Directions:
To complete the exercise, write out all the data exactly.

(Dataset items)

⟨

/-! ## The scalar slots: results by hand from 04 R112 to R118 -/

theorem test_add_sub : alu .add 0xFFFFFFFFFFFFFFFF 2 = some 1 ∧ alu .sub 1 2 = some 0xFFFFFFFFFFFFFFFF := by decide
theorem test_mul : late .mul 0x100000001 0x100000001 = some [(0x200000001, 0)] ∧ late .mulh (-1) 2 = some [(-1, 0)] ∧
    late .mulhu (-1) 2 = some [(1, 0)] := by decide
theorem test_div : late .div (-7) 2 = some [(-3, 0)] ∧ late .rem (-7) 2 = some [(-1, 0)] ∧ late .divu (-1) 16 = some [(0x0FFFFFFFFFFFFFFF, 0)] ∧
    late .remu 7 4 = some [(3, 0)] := by decide
/-- The one overflow of a signed division gives -2^63 and 0 (04 R113). -/
theorem test_div_overflow : late .div 0x8000000000000000 (-1) = some [(0x8000000000000000, 0)] ∧ late .rem 0x8000000000000000 (-1) = some [(0, 0)] := by
  decide
/-- A divisor 0 raises ARITH_DIV_ZERO with the slot number above the word (04 R113, 14 R326). -/
theorem test_div_zero :
    after (.divu .alu1 (.s 3) (.s 1) (.src .zero)) ((sregs [(1, 7)]).onSlot ⟨2, 0x0C06028E, .nop⟩) trapOf =
      some (1, 0x40, 0x20C06028E) := by decide
theorem test_logic : alu .and 0xF0 0x3C = some 0x30 ∧ alu .or 0xF0 0x0F = some 0xFF ∧ alu .xor 0xFF 0x0F = some 0xF0 ∧ alu .andn 0xFF 0x0F = some 0xF0 := by
  decide
theorem test_shifts : alu .shl 1 65 = some 2 ∧ alu .shr (-1) 63 = some 1 ∧ alu .sra (-8) 1 = some (-4) ∧ alu .rol 0x8000000000000000 1 = some 1 ∧
    alu .ror 1 1 = some 0x8000000000000000 := by decide
theorem test_min_max : alu .min (-1) 1 = some (-1) ∧ alu .minu (-1) 1 = some 1 ∧ alu .max (-1) 1 = some 1 ∧ alu .maxu (-1) 1 = some (-1) := by decide
theorem test_compares : alu .ceq 5 5 = some 1 ∧ alu .cne 5 5 = some 0 ∧ alu .clt (-1) 0 = some 1 ∧ alu .cltu (-1) 0 = some 0 ∧ alu .cle 3 3 = some 1 ∧
    alu .cleu 4 3 = some 0 := by decide
/-- A conditional move that does not move keeps D; here D is s3, which holds 0 (04 R115). -/
theorem test_cmov : alu .cmov 1 9 = some 9 ∧ alu .cmov 0 9 = some 0 ∧ alu .cmovz 0 9 = some 9 ∧ alu .cmovz 2 9 = some 0 := by decide
/-- Position 4, length 8: 4 + 8 × 64 (04 R114). -/
theorem test_fields : alu .bextu 0xABCD 0x204 = some 0xBC ∧ alu .bext 0xABCD 0x204 = some (-0x44) ∧ alu .bins 0xFF 0x204 = some 0xFF0 ∧
    alu .sext 0x80 8 = some (-0x80) ∧ alu .zext 0x1FF 8 = some 0xFF ∧ alu .zext (-1) 0 = some (-1) := by decide
theorem test_counts :
    after (.clz .alu0 (.s 3) (.s 1)) (sregs [(1, 1)]) (fun t => t.xc.sreg 3) = some 63 ∧
    after (.ctz .alu0 (.s 3) .zero) (sregs []) (fun t => t.xc.sreg 3) = some 64 ∧
    after (.popc .alu1 (.s 3) (.s 1)) (sregs [(1, 0xF0F)]) (fun t => t.xc.sreg 3) = some 8 := by decide
theorem test_lih : alu .lih 0x11111111 0x22222222 = some 0x2222222211111111 := by decide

⟩

Output of the exercise:
/-! ## The scalar slots: results by hand from 04 R112 to R118 -/

theorem test_add_sub : alu .add 0xFFFFFFFFFFFFFFFF 2 = some 1 ∧ alu .sub 1 2 = some 0xFFFFFFFFFFFFFFFF := by decide
theorem test_mul : late .mul 0x100000001 0x100000001 = some [(0x200000001, 0)] ∧ late .mulh (-1) 2 = some [(-1, 0)] ∧
    late .mulhu (-1) 2 = some [(1, 0)] := by decide
theorem test_div : late .div (-7) 2 = some [(-3, 0)] ∧ late .rem (-7) 2 = some [(-1, 0)] ∧ late .divu (-1) 16 = some [(0x0FFFFFFFFFFFFFFF, 0)] ∧
    late .remu 7 4 = some [(3, 0)] := by decide
/-- The one overflow of a signed division gives -2^63 and 0 (04 R113). -/
theorem test_div_overflow : late .div 0x8000000000000000 (-1) = some [(0x8000000000000000, 0)] ∧ late .rem 0x8000000000000000 (-1) = some [(0, 0)] := by
  decide
/-- A divisor 0 raises ARITH_DIV_ZERO with the slot number above the word (04 R113, 14 R326). -/
theorem test_div_zero :
    after (.divu .alu1 (.s 3) (.s 1) (.src .zero)) ((sregs [(1, 7)]).onSlot ⟨2, 0x0C06028E, .nop⟩) trapOf =
      some (1, 0x40, 0x20C06028E) := by decide
theorem test_logic : alu .and 0xF0 0x3C = some 0x30 ∧ alu .or 0xF0 0x0F = some 0xFF ∧ alu .xor 0xFF 0x0F = some 0xF0 ∧ alu .andn 0xFF 0x0F = some 0xF0 := by
  decide
theorem test_shifts : alu .shl 1 65 = some 2 ∧ alu .shr (-1) 63 = some 1 ∧ alu .sra (-8) 1 = some (-4) ∧ alu .rol 0x8000000000000000 1 = some 1 ∧
    alu .ror 1 1 = some 0x8000000000000000 := by decide
theorem test_min_max : alu .min (-1) 1 = some (-1) ∧ alu .minu (-1) 1 = some 1 ∧ alu .max (-1) 1 = some 1 ∧ alu .maxu (-1) 1 = some (-1) := by decide
theorem test_compares : alu .ceq 5 5 = some 1 ∧ alu .cne 5 5 = some 0 ∧ alu .clt (-1) 0 = some 1 ∧ alu .cltu (-1) 0 = some 0 ∧ alu .cle 3 3 = some 1 ∧
    alu .cleu 4 3 = some 0 := by decide
/-- A conditional move that does not move keeps D; here D is s3, which holds 0 (04 R115). -/
theorem test_cmov : alu .cmov 1 9 = some 9 ∧ alu .cmov 0 9 = some 0 ∧ alu .cmovz 0 9 = some 9 ∧ alu .cmovz 2 9 = some 0 := by decide
/-- Position 4, length 8: 4 + 8 × 64 (04 R114). -/
theorem test_fields : alu .bextu 0xABCD 0x204 = some 0xBC ∧ alu .bext 0xABCD 0x204 = some (-0x44) ∧ alu .bins 0xFF 0x204 = some 0xFF0 ∧
    alu .sext 0x80 8 = some (-0x80) ∧ alu .zext 0x1FF 8 = some 0xFF ∧ alu .zext (-1) 0 = some (-1) := by decide
theorem test_counts :
    after (.clz .alu0 (.s 3) (.s 1)) (sregs [(1, 1)]) (fun t => t.xc.sreg 3) = some 63 ∧
    after (.ctz .alu0 (.s 3) .zero) (sregs []) (fun t => t.xc.sreg 3) = some 64 ∧
    after (.popc .alu1 (.s 3) (.s 1)) (sregs [(1, 0xF0F)]) (fun t => t.xc.sreg 3) = some 8 := by decide
theorem test_lih : alu .lih 0x11111111 0x22222222 = some 0x2222222211111111 := by decide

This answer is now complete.